— TASK —
In the records that follow, find the line with "(sinSeq M D j).1)"; from there, retype every line exactly through the line with "def cosHalf (r", which also belongs to the answer.

Collected data entries
___

-- ==== Sys2Proof/Machine/Elementary.lean ====
section
/-! DEFINITION. The five reference functions of `40_numerics.md` R150 to R154, each correctly rounded from the exact real
value. MAG is computed exactly. The others are enclosed between two rationals at a fixed-point precision, and the result is
taken when both ends round to the same binary64. Should no configured precision settle a value, the result is found by
comparing it exactly, in integers, with the points half way between neighbouring binary64 values (log entry 14). -/
namespace Sys2Proof.Machine

/-! ### Enclosures: a real x ≥ 0 at precision p lies between lo/2^p and hi/2^p -/

/-- `t 0 + … + t (n-1)`. -/
def sumTo (t : Nat → Nat) : Nat → Nat
  | 0 => 0
  | n + 1 => sumTo t n + t n

/-- Lower end of `T 0 − T 1 + T 2 − …`, 2n terms, where `t i` is the floor of `T i` and `T` decreases to 0. -/
def altLo (t : Nat → Nat) (n : Nat) : Nat :=
  sumTo (fun i => t (2 * i)) n - (sumTo (fun i => t (2 * i + 1)) n + n)

/-- Upper end of the same series, 2n + 1 terms. -/
def altHi (t : Nat → Nat) (n : Nat) : Nat :=
  sumTo (fun i => t (2 * i)) n + n + (t (2 * n) + 1) - sumTo (fun i => t (2 * i + 1)) n

/-- Floor of the term `(1/k)^(2i+1)/(2i+1)` of `arctan (1/k)`. -/
def atanTerm (p k i : Nat) : Nat := 2 ^ p / ((2 * i + 1) * k ^ (2 * i + 1))

/-- Floor of the term `(a/b)^(2i+1)/(2i+1)` of `artanh (a/b)`. -/
def atanhTerm (p a b i : Nat) : Nat := 2 ^ p * a ^ (2 * i + 1) / ((2 * i + 1) * b ^ (2 * i + 1))

/-- Lower end of `artanh (a/b)`, 0 ≤ a/b ≤ 1/2, from n terms. -/
def atanhLo (p a b n : Nat) : Nat := sumTo (atanhTerm p a b) n

/-- Upper end of `artanh (a/b)`: the tail after n terms is at most twice the next term. -/
def atanhHi (p a b n : Nat) : Nat := sumTo (atanhTerm p a b) n + n + 2 * (atanhTerm p a b n + 1)

/-- How many terms of each series are summed at precision p; the enclosure holds for every count. -/
def seriesTerms (p : Nat) : Nat := p / 3 + 4

/-- π by Machin's formula, π/4 = 4·arctan(1/5) − arctan(1/239): lower end. -/
def piLo (p : Nat) : Nat :=
  4 * (4 * altLo (atanTerm p 5) (seriesTerms p) - altHi (atanTerm p 239) (seriesTerms p))

/-- π: upper end. -/
def piHi (p : Nat) : Nat :=
  4 * (4 * altHi (atanTerm p 5) (seriesTerms p) - altLo (atanTerm p 239) (seriesTerms p))

/-- ln 2 = 2·artanh(1/3): lower end. -/
def ln2Lo (p : Nat) : Nat := 2 * atanhLo p 1 3 (seriesTerms p)

/-- ln 2: upper end. -/
def ln2Hi (p : Nat) : Nat := 2 * atanhHi p 1 3 (seriesTerms p)

/-- ln 10 = 3·ln 2 + 2·artanh(1/9): lower end. -/
def ln10Lo (p : Nat) : Nat := 3 * ln2Lo p + 2 * atanhLo p 1 9 (seriesTerms p)

/-- ln 10: upper end. -/
def ln10Hi (p : Nat) : Nat := 3 * ln2Hi p + 2 * atanhHi p 1 9 (seriesTerms p)

/-- The low 63 bits of RNE of a real between `n1/d1` and `n2/d2` units, when both ends round alike. -/
def settle (n1 d1 n2 d2 : Nat) : Option Nat :=
  if rneBits n1 d1 = rneBits n2 d2 then some (rneBits n1 d1) else none

/-- The first precision of the configured list that settles. -/
def firstSettled (f : Nat → Option Nat) : Option Nat := Config.precisions.findSome? f

/-! ### Exact comparison with the points half way between neighbours -/

/-- The pattern of +Inf, one above the greatest finite pattern. -/
def infBits : Nat := 2047 * 2 ^ 52

/-- The value, in units, of the non-negative pattern `b`; at `infBits` it is 2^1024, the value that follows the greatest
finite one. -/
def bitsMag (b : Nat) : Nat := if b / 2 ^ 52 = 0 then b else (2 ^ 52 + b % 2 ^ 52) * 2 ^ (b / 2 ^ 52 - 1)

/-- Twice the point half way between the patterns `b` and `b + 1`, in units. -/
def midUnits (b : Nat) : Nat := bitsMag b + bitsMag (b + 1)

/-- A value rounds to a pattern above `b`: it is past the half-way point, or at it and `b` is odd. -/
def roundsAbove (past onIt : Bool) (b : Nat) : Bool := decide (b < infBits) && (past || onIt && b % 2 == 1)

/-- The least pattern from `b` on, within `2^k`, that the predicate does not hold of; one binary digit a step. -/
def bisect (above : Nat → Bool) : Nat → Nat → Nat
  | 0, b => b
  | k + 1, b => if above (b + 2 ^ k - 1) then bisect above k (b + 2 ^ k) else bisect above k b

/-- The low 63 bits of RNE: at the first precision that settles, else by the exact comparison. -/
def refRound (atPrecision : Nat → Option Nat) (above : Nat → Bool) : Nat :=
  match firstSettled atPrecision with
  | some b => b
  | none => bisect above 63 0

/-! ### Cosine of a fraction of a turn (`40_numerics.md` R150, R151) -/

/-- Floor of the term `x^(2i)/(2i)!` of `cos x` at `x = X/2^p`. -/
def cosTerm (p X i : Nat) : Nat := 2 ^ p * X ^ (2 * i) / (2 ^ (p * (2 * i)) * (2 * i).factorial)

/-- Floor of the term `x^(2i+1)/(2i+1)!` of `sin x` at `x = X/2^p`. -/
def sinTerm (p X i : Nat) : Nat :=
  2 ^ p * X ^ (2 * i + 1) / (2 ^ (p * (2 * i + 1)) * (2 * i + 1).factorial)

/-- Lower end of the angle 2π·u/v. -/
def angleLo (p u v : Nat) : Nat := 2 * piLo p * u / v

/-- Upper end of the angle 2π·u/v. -/
def angleHi (p u v : Nat) : Nat := 2 * piHi p * u / v + 1

/-- RNE of cos(2π·u/v) at precision p, for 0 ≤ u/v ≤ 1/8: cosine falls, so its lower end is at the upper angle. -/
def cosOctAt (u v p : Nat) : Option Nat :=
  if angleHi p u v ≤ 2 ^ p then
    settle (altLo (cosTerm p (angleHi p u v)) (p / 6) * unitsOne) (2 ^ p)
      (altHi (cosTerm p (angleLo p u v)) (p / 6) * unitsOne) (2 ^ p)
  else none

/-- RNE of sin(2π·u/v) at precision p, for 0 ≤ u/v ≤ 1/8: sine rises. -/
def sinOctAt (u v p : Nat) : Option Nat :=
  if angleHi p u v ≤ 2 ^ p then
    settle (altLo (sinTerm p (angleLo p u v)) (p / 6) * unitsOne) (2 ^ p)
      (altHi (sinTerm p (angleHi p u v)) (p / 6) * unitsOne) (2 ^ p)
  else none

/-- `sin(jθ)/sin θ` and `sin((j+1)θ)/sin θ` for cos θ = M/D, scaled by `D^(j-1)` and `D^j`. -/
def sinSeq (M D : Nat) : Nat → Int × Int
  | 0 => (0, 1)
  | j + 1 => ((sinSeq M D j).2, 2 * (M : Int) * (sinSeq M D j).2 - (D : Int) * (D : Int) * (sinSeq M D j).1)

/-- How many positive multiples of π lie below `jθ` for cos θ = M/D: each step crosses at most one, and crosses it
exactly when the sine takes the sign of the next half turn. -/
def halfTurns (M D : Nat) : Nat → Nat
  | 0 => 0
  | j + 1 =>
    if halfTurns M D j % 2 = 0 then
      (if (sinSeq M D j).2 < 0 then halfTurns M D j + 1 else halfTurns M D j)
    else if 0 < (sinSeq M D j).2 then halfTurns M D j + 1
    else halfTurns M D j

/-- cos(2π·u/v), 0 < u/v < 1/4, compared with the half-way point above `b`, which is cos θ: it is past the point when
2π·u/v < θ, that is when 2u multiples of π lie below vθ, and at the point when vθ is the multiple 2u itself. -/
def cosAbove (u v b : Nat) : Bool :=
  decide (midUnits b < 2 * unitsOne) &&
    roundsAbove (decide (2 * u ≤ halfTurns (midUnits b) (2 * unitsOne) v))
      ((sinSeq (midUnits b) (2 * unitsOne) v).1 == 0 && halfTurns (midUnits b) (2 * unitsOne) v + 1 == 2 * u) b

/-- RNE of ±cos(2π·u/v) for 0 ≤ u/v ≤ 1/4, with the exact values 1 at 0 and +0.0 at 1/4 (`40_numerics.md` R149: a real
zero gives +0.0). Beyond 1/8 it is the sine of the complement. -/
def cosQuarter (neg : Bool) (u v : Nat) : F64 :=
  if u = 0 then mkF64 neg (rneBits unitsOne 1)
  else if 4 * u = v then f64Zero false
  else mkF64 neg (refRound (if 8 * u ≤ v then cosOctAt u v else sinOctAt (v - 4 * u) (4 * v)) (cosAbove u v))

/-- RNE of cos(2π·r/d) for 0 ≤ r/d ≤ 1/2: beyond 1/4 it is minus the cosine of 1/2 − r/d. -/
def cosHalf (r d : Nat) : F64 :=
  if 4 * r ≤ d then cosQuarter false r d else cosQuarter true (d - 2 * r) (2 * d)

/-- RNE of cos(2π·n/d), d > 0: the fraction is taken modulo one turn, and beyond 1/2 the angle is mirrored. -/
def cosTurns (n d : Nat) : F64 :=
  if 2 * (n % d) ≤ d then cosHalf (n % d) d else cosHalf (d - n % d) d

/-- `TWIDDLE(k, m)` (`40_numerics.md` R150); −sin θ is the cosine a quarter turn later. -/
def twiddle (k m : Nat) : Cplx := ⟨cosTurns k m, cosTurns (4 * k + m) (4 * m)⟩

/-- `HANNCOS(n, W)` for W ≥ 2 (`40_numerics.md` R151). -/
def hannCos (n W : Nat) : F64 := cosTurns n (W - 1)

/-! ### Magnitude (`40_numerics.md` R152) -/

/-- Integer square root of `n < 4^k`, one binary digit a step. -/
def isqrt : Nat → Nat → Nat
  | 0, _ => 0
  | k + 1, n =>
    if (2 * isqrt k (n / 4) + 1) * (2 * isqrt k (n / 4) + 1) ≤ n then 2 * isqrt k (n / 4) + 1
    else 2 * isqrt k (n / 4)

/-- How many low base-4 digits of `n` the root drops: about 57 bits of root remain. -/
def sqrtShift (n : Nat) : Nat := (Nat.log2 n - 112) / 2

/-- The leading bits of the square root of `n`. -/
def sqrtHead (n : Nat) : Nat := isqrt 58 (n / 4 ^ sqrtShift n)

/-- RNE of the square root of `n` (in units). The root of 4n is found in half units; an inexact root is replaced by a
point strictly between its neighbours, where no rounding boundary lies. -/
def rneSqrtBits (n : Nat) : Nat :=
  if sqrtHead (4 * n) * sqrtHead (4 * n) * 4 ^ sqrtShift (4 * n) = 4 * n then
    rneBits (2 * sqrtHead (4 * n) * 2 ^ sqrtShift (4 * n)) 4
  else rneBits ((2 * sqrtHead (4 * n) + 1) * 2 ^ sqrtShift (4 * n)) 4

/-- `MAG((re, im))` (`40_numerics.md` R152). -/
def mag (z : Cplx) : F64 :=
  if isInf z.re || isInf z.im then f64Inf false
  else if isNaN z.re || isNaN z.im then f64NaN
  else mkF64 false (rneSqrtBits (f64Mag z.re * f64Mag z.re + f64Mag z.im * f64Mag z.im))

/-! ### Base-10 logarithm (`40_numerics.md` R153) -/

/-- The 53-bit significand of a magnitude of M > 0 units: `M = sig·2^(log2 M − 52)`. -/
def sig53 (M : Nat) : Nat := M * 2 ^ 52 / 2 ^ Nat.log2 M

/-- The reduced value f = sig/2^c lies in [2/3, 4/3]: c is 52, or 53 when sig/2^52 is above 4/3. -/
def sigShift (M : Nat) : Nat := if 3 * sig53 M ≤ 4 * 2 ^ 52 then 52 else 53

/-- |f − 1| over f + 1, the argument of artanh: numerator. -/
def atanhNum (M : Nat) : Nat :=
  if 2 ^ sigShift M ≤ sig53 M then sig53 M - 2 ^ sigShift M else 2 ^ sigShift M - sig53 M

/-- |f − 1| over f + 1: denominator. -/
def atanhDen (M : Nat) : Nat := sig53 M + 2 ^ sigShift M

/-- The power of two taken out: a value of M units is f·2^E. -/
def logExp (M : Nat) : Int := (Nat.log2 M : Int) - 52 + (sigShift M : Int) - 1074

/-- Lower end of ln of M units at precision p, scaled: `E·ln 2 + 2·artanh((f−1)/(f+1))`. -/
def lnLo (M p : Nat) : Int :=
  logExp M * (if 0 ≤ logExp M then (ln2Lo p : Int) else (ln2Hi p : Int)) +
  (if 2 ^ sigShift M ≤ sig53 M then (2 * atanhLo p (atanhNum M) (atanhDen M) (seriesTerms p) : Int)
    else -(2 * atanhHi p (atanhNum M) (atanhDen M) (seriesTerms p) : Int))

/-- Upper end of ln of M units at precision p. -/
def lnHi (M p : Nat) : Int :=
  logExp M * (if 0 ≤ logExp M then (ln2Hi p : Int) else (ln2Lo p : Int)) +
  (if 2 ^ sigShift M ≤ sig53 M then (2 * atanhHi p (atanhNum M) (atanhDen M) (seriesTerms p) : Int)
    else -(2 * atanhLo p (atanhNum M) (atanhDen M) (seriesTerms p) : Int))

/-- RNE of |ln| / ln 10 at precision p, when the sign is settled: for a value above 1 (`big`) or below 1. -/
def log10At (M : Nat) (big : Bool) (p : Nat) : Option Nat :=
  if big then
    if 0 ≤ lnLo M p then
      settle ((lnLo M p).toNat * unitsOne) (ln10Hi p) ((lnHi M p).toNat * unitsOne) (ln10Lo p)
    else none
  else
    if lnHi M p ≤ 0 then
      settle ((-lnHi M p).toNat * unitsOne) (ln10Hi p) ((-lnLo M p).toNat * unitsOne) (ln10Lo p)
    else none

/-- |log10| of M units compared with the half-way point above `b`, which is the reduced fraction e/f: S/U is past it
when `S^f > 10^e·U^f`. -/
def log10Above (M : Nat) (big : Bool) (b : Nat) : Bool :=
  roundsAbove
    (decide ((if big then unitsOne else M) ^ (2 * unitsOne / Nat.gcd (midUnits b) (2 * unitsOne))
        * 10 ^ (midUnits b / Nat.gcd (midUnits b) (2 * unitsOne))
      < (if big then M else unitsOne) ^ (2 * unitsOne / Nat.gcd (midUnits b) (2 * unitsOne))))
    ((if big then unitsOne else M) ^ (2 * unitsOne / Nat.gcd (midUnits b) (2 * unitsOne))
        * 10 ^ (midUnits b / Nat.gcd (midUnits b) (2 * unitsOne))
      == (if big then M else unitsOne) ^ (2 * unitsOne / Nat.gcd (midUnits b) (2 * unitsOne))) b

/-- `LOG10R(s)` (`40_numerics.md` R153). -/
def log10R (s : F64) : F64 :=
  if isNaN s then f64NaN
  else if isZero s then f64Inf true
  else if f64Sign s then f64NaN
  else if isInf s then f64Inf false
  else if f64Mag s = unitsOne then f64Zero false
  else
    mkF64 (decide (f64Mag s < unitsOne))
      (refRound (log10At (f64Mag s) (decide (unitsOne < f64Mag s)))
        (log10Above (f64Mag s) (decide (unitsOne < f64Mag s))))

/-! ### Power of ten (`40_numerics.md` R154) -/

/-- Floor of the term `r^i/i!` of `exp r` at `r = R/2^p`. -/
def expTerm (p R i : Nat) : Nat := 2 ^ p * R ^ i / (2 ^ (p * i) * i.factorial)

/-- Lower end of `exp r`. -/
def expLo (p R n : Nat) : Nat := sumTo (expTerm p R) n

/-- Upper end of `exp r` for 0 ≤ r ≤ 1: the tail after n ≥ 1 terms is at most twice the next term. -/
def expHi (p R n : Nat) : Nat := sumTo (expTerm p R) n + n + 2 * (expTerm p R n + 1)

/-- |x|·ln 10 for x of X units, at precision p: lower end. -/
def tenLo (p X : Nat) : Nat := X * ln10Lo p / unitsOne

/-- |x|·ln 10: upper end. -/
def tenHi (p X : Nat) : Nat := X * ln10Hi p / unitsOne + 1

/-- RNE of 10^x for x = X units > 0, not an integer: 10^x = 2^k·exp(r), k = ⌊x·ln 10 / ln 2⌋ up to the enclosure. -/
def exp10PosAt (X p : Nat) : Option Nat :=
  if tenHi p X - tenLo p X / ln2Hi p * ln2Lo p ≤ 2 ^ p then
    settle
      (expLo p (tenLo p X - tenLo p X / ln2Hi p * ln2Hi p) (seriesTerms p)
        * 2 ^ (1074 + tenLo p X / ln2Hi p)) (2 ^ p)
      (expHi p (tenHi p X - tenLo p X / ln2Hi p * ln2Lo p) (seriesTerms p)
        * 2 ^ (1074 + tenLo p X / ln2Hi p)) (2 ^ p)
  else none

/-- RNE of 10^(−x) for x = X units > 0, not an integer: 10^(−x) = 2^(−k)·exp(r) with r = k·ln 2 − x·ln 10 ≥ 0. -/
def exp10NegAt (X p : Nat) : Option Nat :=
  if (tenHi p X / ln2Lo p + 1) * ln2Hi p - tenLo p X ≤ 2 ^ p then
    settle
      (expLo p ((tenHi p X / ln2Lo p + 1) * ln2Lo p - tenHi p X) (seriesTerms p) * unitsOne)
      (2 ^ (p + (tenHi p X / ln2Lo p + 1)))
      (expHi p ((tenHi p X / ln2Lo p + 1) * ln2Hi p - tenLo p X) (seriesTerms p) * unitsOne)
      (2 ^ (p + (tenHi p X / ln2Lo p + 1)))
  else none

/-- RNE of 10^j or 10^(−j) for an integer j: an exact rational. -/
def exp10Int (neg : Bool) (j : Nat) : F64 :=
  if neg then rne false unitsOne (10 ^ j) else rne false (10 ^ j * unitsOne) 1

/-- 10^x, x = ±e/f (reduced) of X units, compared with the half-way point above `b`, which is m/d: 10^(e/f) is past it
when `10^e·d^f > m^f`, and 10^(-e/f) when `d^f > m^f·10^e`. -/
def exp10Above (X : Nat) (neg : Bool) (b : Nat) : Bool :=
  roundsAbove
    (decide (midUnits b ^ (unitsOne / Nat.gcd X unitsOne) * (if neg then 10 ^ (X / Nat.gcd X unitsOne) else 1)
      < (2 * unitsOne) ^ (unitsOne / Nat.gcd X unitsOne) * (if neg then 1 else 10 ^ (X / Nat.gcd X unitsOne))))
    (midUnits b ^ (unitsOne / Nat.gcd X unitsOne) * (if neg then 10 ^ (X / Nat.gcd X unitsOne) else 1)
      == (2 * unitsOne) ^ (unitsOne / Nat.gcd X unitsOne) * (if neg then 1 else 10 ^ (X / Nat.gcd X unitsOne))) b

/-- `EXP10R(x)` (`40_numerics.md` R154); beyond |x| = 400 it overflows or underflows. -/
def exp10R (x : F64) : F64 :=
  if isNaN x then f64NaN
  else if isInf x || decide (400 * unitsOne < f64Mag x) then
    (if f64Sign x then f64Zero false else f64Inf false)
  else if f64Mag x % unitsOne = 0 then exp10Int (f64Sign x) (f64Mag x / unitsOne)
  else
    mkF64 false
      (refRound (if f64Sign x then exp10NegAt (f64Mag x) else exp10PosAt (f64Mag x))
        (exp10Above (f64Mag x) (f64Sign x)))

end Sys2Proof.Machine
end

___

— SOLVED PROBLEM —
  | j + 1 => ((sinSeq M D j).2, 2 * (M : Int) * (sinSeq M D j).2 - (D : Int) * (D : Int) * (sinSeq M D j).1)

/-- How many positive multiples of π lie below `jθ` for cos θ = M/D: each step crosses at most one, and crosses it
exactly when the sine takes the sign of the next half turn. -/
def halfTurns (M D : Nat) : Nat → Nat
  | 0 => 0
  | j + 1 =>
    if halfTurns M D j % 2 = 0 then
      (if (sinSeq M D j).2 < 0 then halfTurns M D j + 1 else halfTurns M D j)
    else if 0 < (sinSeq M D j).2 then halfTurns M D j + 1
    else halfTurns M D j

/-- cos(2π·u/v), 0 < u/v < 1/4, compared with the half-way point above `b`, which is cos θ: it is past the point when
2π·u/v < θ, that is when 2u multiples of π lie below vθ, and at the point when vθ is the multiple 2u itself. -/
def cosAbove (u v b : Nat) : Bool :=
  decide (midUnits b < 2 * unitsOne) &&
    roundsAbove (decide (2 * u ≤ halfTurns (midUnits b) (2 * unitsOne) v))
      ((sinSeq (midUnits b) (2 * unitsOne) v).1 == 0 && halfTurns (midUnits b) (2 * unitsOne) v + 1 == 2 * u) b

/-- RNE of ±cos(2π·u/v) for 0 ≤ u/v ≤ 1/4, with the exact values 1 at 0 and +0.0 at 1/4 (`40_numerics.md` R149: a real
zero gives +0.0). Beyond 1/8 it is the sine of the complement. -/
def cosQuarter (neg : Bool) (u v : Nat) : F64 :=
  if u = 0 then mkF64 neg (rneBits unitsOne 1)
  else if 4 * u = v then f64Zero false
  else mkF64 neg (refRound (if 8 * u ≤ v then cosOctAt u v else sinOctAt (v - 4 * u) (4 * v)) (cosAbove u v))

/-- RNE of cos(2π·r/d) for 0 ≤ r/d ≤ 1/2: beyond 1/4 it is minus the cosine of 1/2 − r/d. -/
def cosHalf (r d : Nat) : F64 :=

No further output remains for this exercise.